(Collected data)
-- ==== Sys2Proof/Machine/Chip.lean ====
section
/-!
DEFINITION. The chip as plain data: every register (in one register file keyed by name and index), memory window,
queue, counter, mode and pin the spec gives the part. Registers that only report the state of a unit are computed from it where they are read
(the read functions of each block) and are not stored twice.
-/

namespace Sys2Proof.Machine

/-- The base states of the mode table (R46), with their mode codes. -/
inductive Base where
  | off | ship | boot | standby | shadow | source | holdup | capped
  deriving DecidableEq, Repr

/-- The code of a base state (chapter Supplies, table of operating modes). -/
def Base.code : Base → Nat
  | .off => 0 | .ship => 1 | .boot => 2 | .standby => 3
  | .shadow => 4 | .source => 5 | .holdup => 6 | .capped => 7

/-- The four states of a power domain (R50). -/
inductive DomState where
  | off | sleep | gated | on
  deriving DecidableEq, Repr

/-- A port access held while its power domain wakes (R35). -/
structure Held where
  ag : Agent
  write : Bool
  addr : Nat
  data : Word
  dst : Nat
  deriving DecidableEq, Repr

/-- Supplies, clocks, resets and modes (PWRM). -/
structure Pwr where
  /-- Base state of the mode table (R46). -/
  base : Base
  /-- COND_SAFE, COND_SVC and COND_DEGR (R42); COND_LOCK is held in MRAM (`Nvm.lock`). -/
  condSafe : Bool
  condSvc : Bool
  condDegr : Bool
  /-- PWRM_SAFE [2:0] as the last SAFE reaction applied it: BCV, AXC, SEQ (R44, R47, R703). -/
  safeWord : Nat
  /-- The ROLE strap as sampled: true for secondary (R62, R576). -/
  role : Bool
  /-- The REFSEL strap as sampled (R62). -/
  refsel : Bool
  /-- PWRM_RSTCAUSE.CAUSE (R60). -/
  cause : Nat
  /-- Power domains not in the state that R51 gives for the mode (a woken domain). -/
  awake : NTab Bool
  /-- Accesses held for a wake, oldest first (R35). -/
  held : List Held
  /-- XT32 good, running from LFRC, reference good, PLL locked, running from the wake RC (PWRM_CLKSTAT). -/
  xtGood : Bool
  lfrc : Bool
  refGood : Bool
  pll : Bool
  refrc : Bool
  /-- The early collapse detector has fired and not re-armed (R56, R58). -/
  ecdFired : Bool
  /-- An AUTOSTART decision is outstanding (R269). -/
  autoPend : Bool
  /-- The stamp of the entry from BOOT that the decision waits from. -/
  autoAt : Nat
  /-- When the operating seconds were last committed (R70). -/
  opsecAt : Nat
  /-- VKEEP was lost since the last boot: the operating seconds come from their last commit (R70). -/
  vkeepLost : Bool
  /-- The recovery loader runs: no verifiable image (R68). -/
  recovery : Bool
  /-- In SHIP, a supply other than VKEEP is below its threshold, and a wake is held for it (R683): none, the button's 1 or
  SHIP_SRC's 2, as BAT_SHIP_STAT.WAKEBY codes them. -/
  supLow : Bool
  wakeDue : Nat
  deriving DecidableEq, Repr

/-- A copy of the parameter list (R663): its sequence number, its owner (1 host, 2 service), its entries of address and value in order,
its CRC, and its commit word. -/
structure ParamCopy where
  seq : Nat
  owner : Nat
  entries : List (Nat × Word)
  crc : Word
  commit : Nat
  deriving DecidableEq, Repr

* * *

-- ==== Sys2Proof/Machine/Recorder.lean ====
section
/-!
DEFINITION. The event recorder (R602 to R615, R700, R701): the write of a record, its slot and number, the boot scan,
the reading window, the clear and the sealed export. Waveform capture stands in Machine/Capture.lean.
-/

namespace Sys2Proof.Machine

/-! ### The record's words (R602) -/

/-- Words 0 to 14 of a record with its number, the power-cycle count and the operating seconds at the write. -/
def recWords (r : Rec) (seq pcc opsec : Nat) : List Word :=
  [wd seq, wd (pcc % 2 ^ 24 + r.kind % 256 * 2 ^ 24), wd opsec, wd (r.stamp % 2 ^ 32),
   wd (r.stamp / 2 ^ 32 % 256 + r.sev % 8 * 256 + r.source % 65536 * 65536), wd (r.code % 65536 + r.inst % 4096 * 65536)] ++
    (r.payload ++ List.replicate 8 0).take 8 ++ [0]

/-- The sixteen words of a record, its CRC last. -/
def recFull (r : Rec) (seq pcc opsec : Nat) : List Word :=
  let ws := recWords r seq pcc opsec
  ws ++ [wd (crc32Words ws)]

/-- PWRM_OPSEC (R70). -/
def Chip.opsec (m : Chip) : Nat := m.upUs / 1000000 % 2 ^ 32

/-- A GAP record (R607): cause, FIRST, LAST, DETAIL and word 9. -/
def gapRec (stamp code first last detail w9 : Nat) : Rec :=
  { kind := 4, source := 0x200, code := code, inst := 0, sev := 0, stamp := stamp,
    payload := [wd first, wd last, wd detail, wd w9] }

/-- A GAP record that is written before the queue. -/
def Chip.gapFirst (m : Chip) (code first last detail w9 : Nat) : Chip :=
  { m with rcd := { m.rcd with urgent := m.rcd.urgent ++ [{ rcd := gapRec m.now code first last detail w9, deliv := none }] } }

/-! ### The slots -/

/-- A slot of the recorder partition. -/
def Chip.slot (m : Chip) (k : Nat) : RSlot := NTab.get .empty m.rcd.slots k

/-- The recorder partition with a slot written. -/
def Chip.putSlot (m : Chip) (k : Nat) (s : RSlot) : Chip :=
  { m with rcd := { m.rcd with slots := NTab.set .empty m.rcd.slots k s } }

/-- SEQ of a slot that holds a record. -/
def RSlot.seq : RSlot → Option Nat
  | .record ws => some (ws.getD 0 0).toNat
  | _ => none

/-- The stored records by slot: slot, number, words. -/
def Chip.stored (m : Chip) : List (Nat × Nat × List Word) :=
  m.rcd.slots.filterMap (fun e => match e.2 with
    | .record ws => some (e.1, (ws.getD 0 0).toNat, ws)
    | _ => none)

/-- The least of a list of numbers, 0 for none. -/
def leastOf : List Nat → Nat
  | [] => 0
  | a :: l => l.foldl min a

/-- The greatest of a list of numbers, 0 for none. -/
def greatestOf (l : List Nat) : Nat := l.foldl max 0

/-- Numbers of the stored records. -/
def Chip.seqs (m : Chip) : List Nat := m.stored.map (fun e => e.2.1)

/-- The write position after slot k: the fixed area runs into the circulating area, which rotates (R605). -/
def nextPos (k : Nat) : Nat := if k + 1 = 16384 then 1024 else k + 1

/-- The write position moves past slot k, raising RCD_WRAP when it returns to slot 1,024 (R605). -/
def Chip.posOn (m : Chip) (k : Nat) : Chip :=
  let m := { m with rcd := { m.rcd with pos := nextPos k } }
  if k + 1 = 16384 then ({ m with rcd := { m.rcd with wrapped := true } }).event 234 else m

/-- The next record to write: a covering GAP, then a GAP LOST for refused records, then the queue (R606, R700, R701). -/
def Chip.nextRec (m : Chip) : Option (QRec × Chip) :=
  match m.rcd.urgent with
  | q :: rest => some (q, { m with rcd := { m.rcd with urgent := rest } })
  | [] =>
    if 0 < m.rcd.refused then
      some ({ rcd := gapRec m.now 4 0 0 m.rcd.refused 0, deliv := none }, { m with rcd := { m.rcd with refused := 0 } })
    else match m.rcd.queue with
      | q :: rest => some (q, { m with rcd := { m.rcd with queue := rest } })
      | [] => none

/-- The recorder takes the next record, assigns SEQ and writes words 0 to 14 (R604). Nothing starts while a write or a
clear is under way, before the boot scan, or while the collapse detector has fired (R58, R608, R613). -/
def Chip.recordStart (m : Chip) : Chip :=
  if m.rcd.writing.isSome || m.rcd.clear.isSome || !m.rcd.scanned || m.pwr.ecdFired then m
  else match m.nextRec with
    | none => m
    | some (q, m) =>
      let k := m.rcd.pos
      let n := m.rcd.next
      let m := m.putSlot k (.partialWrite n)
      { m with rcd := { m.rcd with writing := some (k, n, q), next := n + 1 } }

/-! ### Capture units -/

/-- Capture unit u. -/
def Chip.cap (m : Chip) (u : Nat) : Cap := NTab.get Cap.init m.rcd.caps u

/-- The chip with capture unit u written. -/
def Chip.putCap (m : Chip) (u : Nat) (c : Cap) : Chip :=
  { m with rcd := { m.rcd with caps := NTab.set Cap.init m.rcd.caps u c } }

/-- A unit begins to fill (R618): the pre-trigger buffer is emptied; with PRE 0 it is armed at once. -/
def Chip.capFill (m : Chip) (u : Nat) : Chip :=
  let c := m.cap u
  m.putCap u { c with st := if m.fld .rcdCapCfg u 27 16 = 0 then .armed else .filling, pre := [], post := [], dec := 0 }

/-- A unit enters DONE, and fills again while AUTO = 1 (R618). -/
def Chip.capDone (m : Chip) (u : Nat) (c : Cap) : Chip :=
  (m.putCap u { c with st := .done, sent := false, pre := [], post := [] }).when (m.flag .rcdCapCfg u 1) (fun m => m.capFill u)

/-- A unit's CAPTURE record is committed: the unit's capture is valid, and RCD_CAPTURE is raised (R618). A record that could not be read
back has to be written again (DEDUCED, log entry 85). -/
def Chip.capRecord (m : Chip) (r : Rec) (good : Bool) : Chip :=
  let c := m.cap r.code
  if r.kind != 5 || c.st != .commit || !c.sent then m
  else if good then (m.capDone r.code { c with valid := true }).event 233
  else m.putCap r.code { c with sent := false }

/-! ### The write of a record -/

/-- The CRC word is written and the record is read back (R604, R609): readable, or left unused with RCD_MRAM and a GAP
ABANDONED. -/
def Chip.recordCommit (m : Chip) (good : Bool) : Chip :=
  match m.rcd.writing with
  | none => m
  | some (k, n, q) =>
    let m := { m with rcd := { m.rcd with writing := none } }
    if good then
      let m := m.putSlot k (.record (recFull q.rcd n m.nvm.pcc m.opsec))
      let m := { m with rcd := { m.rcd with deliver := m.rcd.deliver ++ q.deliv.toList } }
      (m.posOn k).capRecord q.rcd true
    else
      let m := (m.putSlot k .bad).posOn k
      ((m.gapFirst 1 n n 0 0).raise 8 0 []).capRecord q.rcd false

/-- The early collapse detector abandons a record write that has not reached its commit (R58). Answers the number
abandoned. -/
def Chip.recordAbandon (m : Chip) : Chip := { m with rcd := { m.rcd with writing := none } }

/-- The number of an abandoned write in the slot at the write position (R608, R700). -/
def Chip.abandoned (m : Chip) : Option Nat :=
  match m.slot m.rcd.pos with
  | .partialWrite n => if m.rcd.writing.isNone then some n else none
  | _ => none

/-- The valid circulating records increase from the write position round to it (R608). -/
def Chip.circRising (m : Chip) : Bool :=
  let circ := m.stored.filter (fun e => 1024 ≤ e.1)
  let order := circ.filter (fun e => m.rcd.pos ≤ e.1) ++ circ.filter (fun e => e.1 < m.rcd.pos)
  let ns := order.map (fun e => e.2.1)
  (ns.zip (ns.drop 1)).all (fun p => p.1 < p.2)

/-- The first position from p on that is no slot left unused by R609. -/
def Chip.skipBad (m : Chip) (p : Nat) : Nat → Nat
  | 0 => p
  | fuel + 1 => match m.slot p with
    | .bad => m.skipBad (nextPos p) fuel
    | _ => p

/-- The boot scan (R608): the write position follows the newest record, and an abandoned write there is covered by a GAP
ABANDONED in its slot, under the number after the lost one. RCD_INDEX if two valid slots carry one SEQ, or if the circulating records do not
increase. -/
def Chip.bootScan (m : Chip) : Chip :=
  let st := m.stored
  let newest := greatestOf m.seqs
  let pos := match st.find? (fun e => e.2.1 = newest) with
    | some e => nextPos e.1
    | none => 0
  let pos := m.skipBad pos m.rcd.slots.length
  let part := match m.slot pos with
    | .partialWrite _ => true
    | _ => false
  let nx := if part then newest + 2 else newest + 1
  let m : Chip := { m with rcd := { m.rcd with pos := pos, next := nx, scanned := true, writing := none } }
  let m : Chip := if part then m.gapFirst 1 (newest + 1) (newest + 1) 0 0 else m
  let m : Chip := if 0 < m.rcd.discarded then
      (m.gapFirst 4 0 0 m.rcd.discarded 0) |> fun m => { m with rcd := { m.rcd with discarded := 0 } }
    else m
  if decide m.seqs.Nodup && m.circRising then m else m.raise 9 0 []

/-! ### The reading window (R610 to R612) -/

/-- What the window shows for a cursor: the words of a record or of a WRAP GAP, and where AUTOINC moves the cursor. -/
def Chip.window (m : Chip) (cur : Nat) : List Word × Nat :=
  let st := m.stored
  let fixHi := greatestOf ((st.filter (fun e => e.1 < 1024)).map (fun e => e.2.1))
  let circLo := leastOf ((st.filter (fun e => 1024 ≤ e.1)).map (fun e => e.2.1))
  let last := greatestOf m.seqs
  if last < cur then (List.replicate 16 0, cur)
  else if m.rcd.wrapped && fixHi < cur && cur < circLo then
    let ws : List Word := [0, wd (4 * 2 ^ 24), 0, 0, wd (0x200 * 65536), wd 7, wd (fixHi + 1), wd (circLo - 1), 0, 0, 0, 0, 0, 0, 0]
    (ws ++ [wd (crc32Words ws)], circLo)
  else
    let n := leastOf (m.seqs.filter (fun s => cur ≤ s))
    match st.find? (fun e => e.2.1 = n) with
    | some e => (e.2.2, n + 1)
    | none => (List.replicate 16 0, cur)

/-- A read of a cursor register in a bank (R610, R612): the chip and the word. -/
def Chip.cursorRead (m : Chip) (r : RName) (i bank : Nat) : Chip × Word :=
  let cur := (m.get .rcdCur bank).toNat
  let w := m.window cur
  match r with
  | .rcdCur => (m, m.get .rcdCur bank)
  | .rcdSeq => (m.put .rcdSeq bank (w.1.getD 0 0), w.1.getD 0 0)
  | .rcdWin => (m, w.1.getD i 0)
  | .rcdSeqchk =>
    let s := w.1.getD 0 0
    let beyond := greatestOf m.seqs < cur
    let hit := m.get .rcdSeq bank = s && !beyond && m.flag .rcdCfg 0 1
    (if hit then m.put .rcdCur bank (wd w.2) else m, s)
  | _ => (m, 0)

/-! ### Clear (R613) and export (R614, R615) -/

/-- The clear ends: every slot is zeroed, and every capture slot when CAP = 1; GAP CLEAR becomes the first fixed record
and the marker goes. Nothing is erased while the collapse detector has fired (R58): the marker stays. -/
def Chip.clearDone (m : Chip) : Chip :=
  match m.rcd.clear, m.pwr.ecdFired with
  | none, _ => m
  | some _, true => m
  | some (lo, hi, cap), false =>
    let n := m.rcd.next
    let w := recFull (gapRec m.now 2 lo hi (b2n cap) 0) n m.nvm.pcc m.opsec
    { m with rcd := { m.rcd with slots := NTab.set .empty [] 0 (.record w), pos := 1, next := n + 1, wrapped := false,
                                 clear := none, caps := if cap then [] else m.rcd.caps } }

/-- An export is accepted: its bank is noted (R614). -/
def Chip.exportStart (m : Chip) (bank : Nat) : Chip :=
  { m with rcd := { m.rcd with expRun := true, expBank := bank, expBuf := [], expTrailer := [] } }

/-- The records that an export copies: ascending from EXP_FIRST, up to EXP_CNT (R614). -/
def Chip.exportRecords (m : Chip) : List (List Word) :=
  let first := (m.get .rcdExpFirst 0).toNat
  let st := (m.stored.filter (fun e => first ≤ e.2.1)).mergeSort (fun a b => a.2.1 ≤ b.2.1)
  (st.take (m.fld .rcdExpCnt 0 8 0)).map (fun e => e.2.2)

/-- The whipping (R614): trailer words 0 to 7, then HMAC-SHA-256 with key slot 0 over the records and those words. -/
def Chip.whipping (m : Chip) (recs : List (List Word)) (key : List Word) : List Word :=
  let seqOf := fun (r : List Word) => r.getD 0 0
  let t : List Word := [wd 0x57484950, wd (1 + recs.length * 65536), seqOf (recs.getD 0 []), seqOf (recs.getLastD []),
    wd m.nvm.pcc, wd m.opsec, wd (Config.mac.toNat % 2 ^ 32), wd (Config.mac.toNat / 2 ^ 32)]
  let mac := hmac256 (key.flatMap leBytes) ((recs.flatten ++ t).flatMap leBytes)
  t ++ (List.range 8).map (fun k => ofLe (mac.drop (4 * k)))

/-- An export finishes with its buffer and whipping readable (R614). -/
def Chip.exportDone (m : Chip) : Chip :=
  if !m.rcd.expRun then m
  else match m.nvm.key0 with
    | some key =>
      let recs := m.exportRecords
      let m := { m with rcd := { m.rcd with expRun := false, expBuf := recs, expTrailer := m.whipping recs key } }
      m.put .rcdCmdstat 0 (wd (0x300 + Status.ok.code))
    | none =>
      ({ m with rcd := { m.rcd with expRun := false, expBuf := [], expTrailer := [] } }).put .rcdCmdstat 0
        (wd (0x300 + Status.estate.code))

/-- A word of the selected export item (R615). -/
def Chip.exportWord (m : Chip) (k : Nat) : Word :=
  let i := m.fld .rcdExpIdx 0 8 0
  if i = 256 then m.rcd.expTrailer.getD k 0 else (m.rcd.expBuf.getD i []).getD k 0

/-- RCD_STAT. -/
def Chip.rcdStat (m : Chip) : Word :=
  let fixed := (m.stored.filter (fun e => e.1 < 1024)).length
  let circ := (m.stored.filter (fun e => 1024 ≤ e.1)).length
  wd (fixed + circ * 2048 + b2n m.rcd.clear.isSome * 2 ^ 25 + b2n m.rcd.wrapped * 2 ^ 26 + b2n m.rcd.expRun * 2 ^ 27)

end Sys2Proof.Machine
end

> **Assigned task**
Copy exactly the stretch of data above from the line with "let circLo := leastOf" through the line with "def Chip.cursorRead (m", and omit all other lines.

> **Output**
  let circLo := leastOf ((st.filter (fun e => 1024 ≤ e.1)).map (fun e => e.2.1))
  let last := greatestOf m.seqs
  if last < cur then (List.replicate 16 0, cur)
  else if m.rcd.wrapped && fixHi < cur && cur < circLo then
    let ws : List Word := [0, wd (4 * 2 ^ 24), 0, 0, wd (0x200 * 65536), wd 7, wd (fixHi + 1), wd (circLo - 1), 0, 0, 0, 0, 0, 0, 0]
    (ws ++ [wd (crc32Words ws)], circLo)
  else
    let n := leastOf (m.seqs.filter (fun s => cur ≤ s))
    match st.find? (fun e => e.2.1 = n) with
    | some e => (e.2.2, n + 1)
    | none => (List.replicate 16 0, cur)

/-- A read of a cursor register in a bank (R610, R612): the chip and the word. -/
def Chip.cursorRead (m : Chip) (r : RName) (i bank : Nat) : Chip × Word :=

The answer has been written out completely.